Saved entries

-- ==== Sys2Proof/WellFormed.lean ====
section
/-! DEFINITION. The instructions that some words encode: the operand limits that the types of Syntax.lean leave open. -/

namespace Sys2Proof

/-- An immediate field does not hold its sentinel (R97). -/
def Lit.wf {n : Nat} : Lit n → Bool
  | .short v => v.toNat != 2 ^ (n - 1)
  | .long _ => true

/-- The captures lie in k0 to k63, at most eight, and none names no register (R95, R150). -/
def Enqueue.wf (e : Enqueue) : Bool :=
  e.qn.toNat ≤ 8 && e.qk.toNat + e.qn.toNat ≤ 64 && (e.qn != 0 || e.qk = 0)

/-- A half-op whose own fields pass the decode checks of R106 with 256 registers declared. -/
def HalfOp.wf (h : HalfOp) : Bool := halfFault 256 h = 0

/-- An instruction is well formed when some words of the manual's encoding stand for it (R95 to R105). A device step
has no words, and every one is well formed. -/
def Instr.wf (i : Instr) : Bool :=
  match i with
  | .addi _ _ l | .andi _ _ l | .ori _ _ l | .xori _ _ l | .movi _ l | .movh _ l | .loop _ l => l.wf
  | .cmpi _ _ _ l => l.wf
  | .ext _ _ pos len _ => pos.toNat + extLen len.toNat ≤ 64
  | .ld8 _ _ _ l | .ld16 _ _ _ l | .ld32 _ _ _ l | .ld64 _ _ _ l => l.wf
  | .st8 _ _ _ l | .st16 _ _ _ l | .st32 _ _ _ l | .st64 _ _ _ l => l.wf
  | .br _ _ l | .jmp l | .call l => l.wf
  | .lrun e | .lloopN e _ | .lloopAny e _ _ => e.wf
  | .mloopMem _ a _ _ _ _ => a.toNat ≤ 61
  | .mloopTile _ _ b _ _ _ | .mstep _ b _ _ _ => b.toNat ≤ 14
  | .cpy _ a _ | .cpyg _ a _ | .cpyz _ a _ | .mupd _ a _ => a.toNat ≤ 58
  | .coll _ a _ _ => a.toNat ≤ 62
  | .srd _ r | .swr _ r => sysAssigned r.toNat
  | .lget _ mask n | .lset _ mask n => !mask || n.toNat < 16
  | .pairedLaneWord h0 h1 => h0.wf && h1.wf && pairFault h0 h1 = 0
  | _ =>
    match laneParts i with
    | some (c, o) => laneFault 256 c o = none
    | none => true

end Sys2Proof
end

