-- ==== Sys2Proof/Certificates/Slice0/Obligations.lean ====
section
/-! DEFINITION. The statements about the machine. Each docstring names the rules of spec/ on which it rests. -/

open Sys2Proof Sys2Proof.Machine

/-! ## Scalar integer words (05 R122 to R129) -/

/-- Major 0x01, three registers: each word completes in every state, and kD receives the value of R122's table; a write to k0 is
discarded (R16). The signed and natural high products are the high halves of the 128-bit products. -/
def Claims.ScalarArithmetic : Prop :=
  ∀ (s : State) (d a b : KReg),
    let x := s.kv a
    let y := s.kv b
    let n := y.toNat % 64
    WritesK (.add d a b) s d (x + y) 4
    ∧ WritesK (.sub d a b) s d (x - y) 4
    ∧ WritesK (.mul d a b) s d (x * y) 4
    ∧ WritesK (.mulh d a b) s d ((x.signExtend 128 * y.signExtend 128).extractLsb' 64 64) 4
    ∧ WritesK (.mulhn d a b) s d ((x.setWidth 128 * y.setWidth 128).extractLsb' 64 64) 4
    ∧ WritesK (.and d a b) s d (x &&& y) 4
    ∧ WritesK (.or d a b) s d (x ||| y) 4
    ∧ WritesK (.xor d a b) s d (x ^^^ y) 4
    ∧ WritesK (.andn d a b) s d (x &&& ~~~y) 4
    ∧ WritesK (.shl d a b) s d (x * BitVec.ofNat 64 (2 ^ n)) 4
    ∧ WritesK (.shr d a b) s d (BitVec.ofNat 64 (x.toNat / 2 ^ n)) 4
    ∧ WritesK (.sra d a b) s d (BitVec.ofInt 64 (x.toInt / 2 ^ n)) 4
    ∧ WritesK (.min d a b) s d (if x.toInt ≤ y.toInt then x else y) 4
    ∧ WritesK (.max d a b) s d (if y.toInt ≤ x.toInt then x else y) 4
    ∧ WritesK (.minn d a b) s d (if x.toNat ≤ y.toNat then x else y) 4
    ∧ WritesK (.maxn d a b) s d (if y.toNat ≤ x.toNat then x else y) 4
    ∧ WritesK (.mov d a) s d x 4

/-- DIV, DIVN, REM and REMN (R123): the quotient is rounded toward zero, a remainder has the sign of the dividend, and a zero
divisor gives all ones or the dividend, without a trap. -/
def Obligations.DivisionRoundsTowardZero : Prop :=
  ∀ (s : State) (d a b : KReg),
    let x := s.kv a
    let y := s.kv b
    WritesK (.div d a b) s d (if y = 0 then BitVec.allOnes 64 else x.sdiv y) 4
    ∧ WritesK (.rem d a b) s d (if y = 0 then x else x.srem y) 4
    ∧ WritesK (.divn d a b) s d (if y = 0 then BitVec.allOnes 64 else x / y) 4
    ∧ WritesK (.remn d a b) s d (if y = 0 then x else x % y) 4

/-- CLZ and POPC (R122): CLZ counts the zeros above the highest one bit, POPC the one bits. -/
def Claims.BitCountsAreExact : Prop :=
  ∀ (s : State) (d a : KReg),
    (∃ n : Nat, n ≤ 64 ∧ WritesK (.clz d a) s d (BitVec.ofNat 64 n) 4
      ∧ (∀ i, 64 - n ≤ i → (s.kv a).getLsbD i = false) ∧ (n < 64 → (s.kv a).getLsbD (63 - n) = true))
    ∧ WritesK (.popc d a) s d (BitVec.ofNat 64 ((List.range 64).countP fun i => (s.kv a).getLsbD i)) 4

/-- Every word of major 0x01 but the divisions (R122): it completes in every state and writes its result. -/
def Obligations.ScalarArithmeticWritesItsResult : Prop := Claims.ScalarArithmetic ∧ Claims.BitCountsAreExact

/-- The value of an immediate that R97 and R124 give: sign-extended from its field or from the literal. -/
def immValue {n : Nat} : Lit n → W64
  | .short v => BitVec.ofInt 64 v.toInt
  | .long v => BitVec.ofInt 64 v.toInt
/-- The bytes of a word with that field. -/
def immBytes {n : Nat} : Lit n → W64
  | .short _ => 4
  | .long _ => 8

/-- The immediate forms, MOVI, MOVH, SEL, LEA, EXT and CGET (R124 to R126, R128): what kD receives, for both forms of the
immediate. The word after a literal follows at 8 bytes. -/
def Claims.ImmediateAndSelectForms : Prop :=
  ∀ (s : State) (d a b : KReg) (l : Lit 14) (sh : BitVec 6) (lsh : BitVec 3) (n : CBit) (pos len : BitVec 6),
    let x := s.kv a
    let i := immValue l
    let w := immBytes l
    let m := if len = 0 then 64 else len.toNat
    WritesK (.addi d a l) s d (x + i) w
    ∧ WritesK (.andi d a l) s d (x &&& i) w
    ∧ WritesK (.ori d a l) s d (x ||| i) w
    ∧ WritesK (.xori d a l) s d (x ^^^ i) w
    ∧ WritesK (.shli d a sh) s d (x * BitVec.ofNat 64 (2 ^ sh.toNat)) 4
    ∧ WritesK (.shri d a sh) s d (BitVec.ofNat 64 (x.toNat / 2 ^ sh.toNat)) 4
    ∧ WritesK (.srai d a sh) s d (BitVec.ofInt 64 (x.toInt / 2 ^ sh.toNat)) 4
    ∧ WritesK (.movi d l) s d i w
    ∧ WritesK (.movh d l) s d (i.extractLsb' 0 32 ++ (s.kv d).extractLsb' 0 32) w
    ∧ WritesK (.sel d n a b) s d (if s.cv n = true then x else s.kv b) 4
    ∧ WritesK (.lea d a b lsh) s d (x + s.kv b * BitVec.ofNat 64 (2 ^ lsh.toNat)) 4
    ∧ WritesK (.cget d n) s d (if s.cv n = true then 1 else 0) 4
    ∧ (pos.toNat + m ≤ 64 →
        WritesK (.ext d a pos len false) s d ((x.extractLsb' pos.toNat m).setWidth 64) 4
        ∧ WritesK (.ext d a pos len true) s d ((x.extractLsb' pos.toNat m).signExtend 64) 4)

/-- A comparison as R98 and R127 name it: signed for LT, LE, GT, GE, natural for LTN, LEN, GTN, GEN. -/
def compares (cc : Cond) (x y : W64) : Bool :=
  match cc with
  | .eq => decide (x = y)
  | .ne => decide (x ≠ y)
  | .lt => x.slt y
  | .le => x.sle y
  | .gt => y.slt x
  | .ge => y.sle x
  | .ltn => x.ult y
  | .len => x.ule y
  | .gtn => y.ult x
  | .gen => y.ule x

/-- CMP, CMPI and CSET write one condition bit and nothing else (R127, R128). -/
def Claims.ComparisonsWriteOneConditionBit : Prop :=
  ∀ (s : State) (n : CBit) (cc : Cond) (a b : KReg) (l : Lit 10),
    WritesC (.cmp n cc a b) s n (compares cc (s.kv a) (s.kv b)) 4
    ∧ WritesC (.cmpi n cc a l) s n (compares cc (s.kv a) (immValue l)) (immBytes l)
    ∧ WritesC (.cset n a) s n (decide (s.kv a ≠ 0)) 4

/-- Comparisons, condition bits, immediate forms, selection (R124 to R128). -/
def Obligations.ComparisonImmediateAndSelectWords : Prop := Claims.ComparisonsWriteOneConditionBit ∧ Claims.ImmediateAndSelectForms

/-- LDK reads the commission's copy of its arguments; an index at or beyond the block reads 0 (R129). -/
def Obligations.ArgumentsComeFromTheCommissionsCopy : Prop :=
  ∀ (s : State) (d : KReg) (idx : BitVec 14),
    WritesK (.ldk d idx) s d (if h : idx.toNat < s.myComm.argv.length then s.myComm.argv[idx.toNat] else 0) 4

/-! ## Control transfer (05 R138 to R145) -/

/-- BR, JMP, CALL, LOOP, JR, RET and NOP complete with the next word where R138 to R140 and R145 put it: a taken branch at
its own address plus four times the offset, the word after the transfer otherwise; bits [63:57] of the PC stay zero (R20). JR and RET trap ALIGN on a target that is no multiple
of 4 (R139); CALL leaves the return address in k63, LOOP its counter in kD.
That a target with a bit of [63:57] set loses it, with no trap of its own, is the model's choice and no rule's (log 75). -/
def Obligations.ControlTransfersReachTheirTargets : Prop :=
  ∀ (s : State) (n : CBit) (sense : Bool) (off : Lit 21) (l : Lit 14) (a d : KReg),
    GoesTo (.br n sense off) s (if s.cv n = sense then s.me.pc + 4 * immValue off else s.me.pc + immBytes off)
    ∧ GoesTo (.jmp off) s (s.me.pc + 4 * immValue off)
    ∧ (∃ t, exec (.call off) s = .next t ∧ t.me.pc = codeAddr (s.me.pc + 4 * immValue off)
        ∧ (∀ r, t.kv r = if r = 0 then 0 else if r = 63 then s.me.pc + immBytes off else s.kv r)
        ∧ t.me = { s.me.afterWord 0 with pc := t.me.pc, k := t.me.k, branches := t.me.branches, branchAt := t.me.branchAt }
        ∧ t = { s with ctxs := t.ctxs, benches := t.benches } ∧ ∀ c, c ≠ s.cur → t.ctx c = s.ctx c)
    ∧ (∃ t, exec (.loop d l) s = .next t
        ∧ t.me.pc = codeAddr (if s.kv d = 0 ∨ s.kv d = 1 then s.me.pc + immBytes l else s.me.pc + 4 * immValue l)
        ∧ (∀ r, t.kv r = if r = 0 then 0 else if r = d ∧ s.kv d ≠ 0 then s.kv d - 1 else s.kv r)
        ∧ t.me = { s.me.afterWord 0 with pc := t.me.pc, k := t.me.k, branches := t.me.branches, branchAt := t.me.branchAt }
        ∧ t = { s with ctxs := t.ctxs, benches := t.benches } ∧ ∀ c, c ≠ s.cur → t.ctx c = s.ctx c)
    ∧ ((s.kv a).toNat % 4 = 0 → GoesTo (.jr a) s (s.kv a))
    ∧ ((s.kv a).toNat % 4 ≠ 0 → Traps (.jr a) s .align 0)
    ∧ ((s.kv 63).toNat % 4 = 0 → GoesTo .ret s (s.kv 63))
    ∧ ((s.kv 63).toNat % 4 ≠ 0 → Traps .ret s .align 0)
    ∧ GoesTo .nop s (s.me.pc + 4)

/-! ## Traps and handler state (14 R377 to R386; 10 R298, R299) -/

/-- TRAPCAUSE of a scalar word (R37): DETAIL in [31:16], REPLAY and STREAM 0, CAUSE in [7:0]. -/
def scalarCause (code detail : Nat) : W64 := BitVec.ofNat 64 (detail % 2 ^ 16 * 2 ^ 16 + code)

/-- Taking a trap (R37, R380, R382): the context enters handler state at TRAPVEC; TRAPCAUSE holds the cause, DETAIL, STREAM and REPLAY,
TRAPPC the address of the scalar word at which it stopped, TRAPLW and TRAPMASK what R37 gives; its registers stay those of the
trapped word. -/
def Claims.TakingATrapEntersHandlerState : Prop :=
  ∀ (s : State) (c : Nat) (t : Trap), s.TrapEnters c →
    TrapTaken s (s.takeTrap c t) c
      (BitVec.ofNat 64 (t.detail % 2 ^ 16 * 2 ^ 16 + (if t.replay then 2 ^ 9 else 0) + (if t.lane then 2 ^ 8 else 0) + causeCode t.cause))
      (if t.lane then t.lw else 0) t.mask

/-- The trap frame (R382, R383): a reader that looks in the core's buffer finds at the frame address k0 to k63, the c-bits, the
resume PC and q0 to q7, as the trapped word left them. The premises say that the frame is aligned to a line and that the core's
store-gather buffer has room for its eight lines. -/
def Claims.TrapFrameHoldsTheTrappedRegisters : Prop :=
  ∀ (s : State) (c : Nat) (t : Trap) (s1 : State) (a : Nat) (l : Option Leaf), s.TrapEnters c →
    s.reach c (s.trapFrame c) 1024 8 1 .write false = .ok s1 a l → a % 128 = 0 →
    (s1.ms.sgb.filter fun e => e.core = coreOf c).length + 8 ≤ Config.sgbEntries →
    let u := s.takeTrap c t
    let rd (off n : Nat) : Nat := leNat (u.readFresh (coreOf c) (a + off) n)
    (∀ r, r < 64 → rd (8 * r) 8 = (kGet (s.ctx c) r).toNat)
      ∧ rd 0x200 2 = (s.ctx c).c.toNat ∧ rd 0x208 8 = (s.ctx c).pc.toNat
      ∧ (t.lane = true → ∀ e rest, (s.ctx c).queue = e :: rest → ∀ i, i < 8 → rd (0x260 + 8 * i) 8 = (e.q.getD i 0).toNat)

## TASK DESCRIPTION
Taking the records above, retype every line from the one with "y.signExtend 128).extractLsb' 64 64) 4" down to the one with "WritesK (.div d", exactly and with nothing else.

## YOUR RESPONSE
    ∧ WritesK (.mulh d a b) s d ((x.signExtend 128 * y.signExtend 128).extractLsb' 64 64) 4
    ∧ WritesK (.mulhn d a b) s d ((x.setWidth 128 * y.setWidth 128).extractLsb' 64 64) 4
    ∧ WritesK (.and d a b) s d (x &&& y) 4
    ∧ WritesK (.or d a b) s d (x ||| y) 4
    ∧ WritesK (.xor d a b) s d (x ^^^ y) 4
    ∧ WritesK (.andn d a b) s d (x &&& ~~~y) 4
    ∧ WritesK (.shl d a b) s d (x * BitVec.ofNat 64 (2 ^ n)) 4
    ∧ WritesK (.shr d a b) s d (BitVec.ofNat 64 (x.toNat / 2 ^ n)) 4
    ∧ WritesK (.sra d a b) s d (BitVec.ofInt 64 (x.toInt / 2 ^ n)) 4
    ∧ WritesK (.min d a b) s d (if x.toInt ≤ y.toInt then x else y) 4
    ∧ WritesK (.max d a b) s d (if y.toInt ≤ x.toInt then x else y) 4
    ∧ WritesK (.minn d a b) s d (if x.toNat ≤ y.toNat then x else y) 4
    ∧ WritesK (.maxn d a b) s d (if y.toNat ≤ x.toNat then x else y) 4
    ∧ WritesK (.mov d a) s d x 4

/-- DIV, DIVN, REM and REMN (R123): the quotient is rounded toward zero, a remainder has the sign of the dividend, and a zero
divisor gives all ones or the dividend, without a trap. -/
def Obligations.DivisionRoundsTowardZero : Prop :=
  ∀ (s : State) (d a b : KReg),
    let x := s.kv a
    let y := s.kv b
    WritesK (.div d a b) s d (if y = 0 then BitVec.allOnes 64 else x.sdiv y) 4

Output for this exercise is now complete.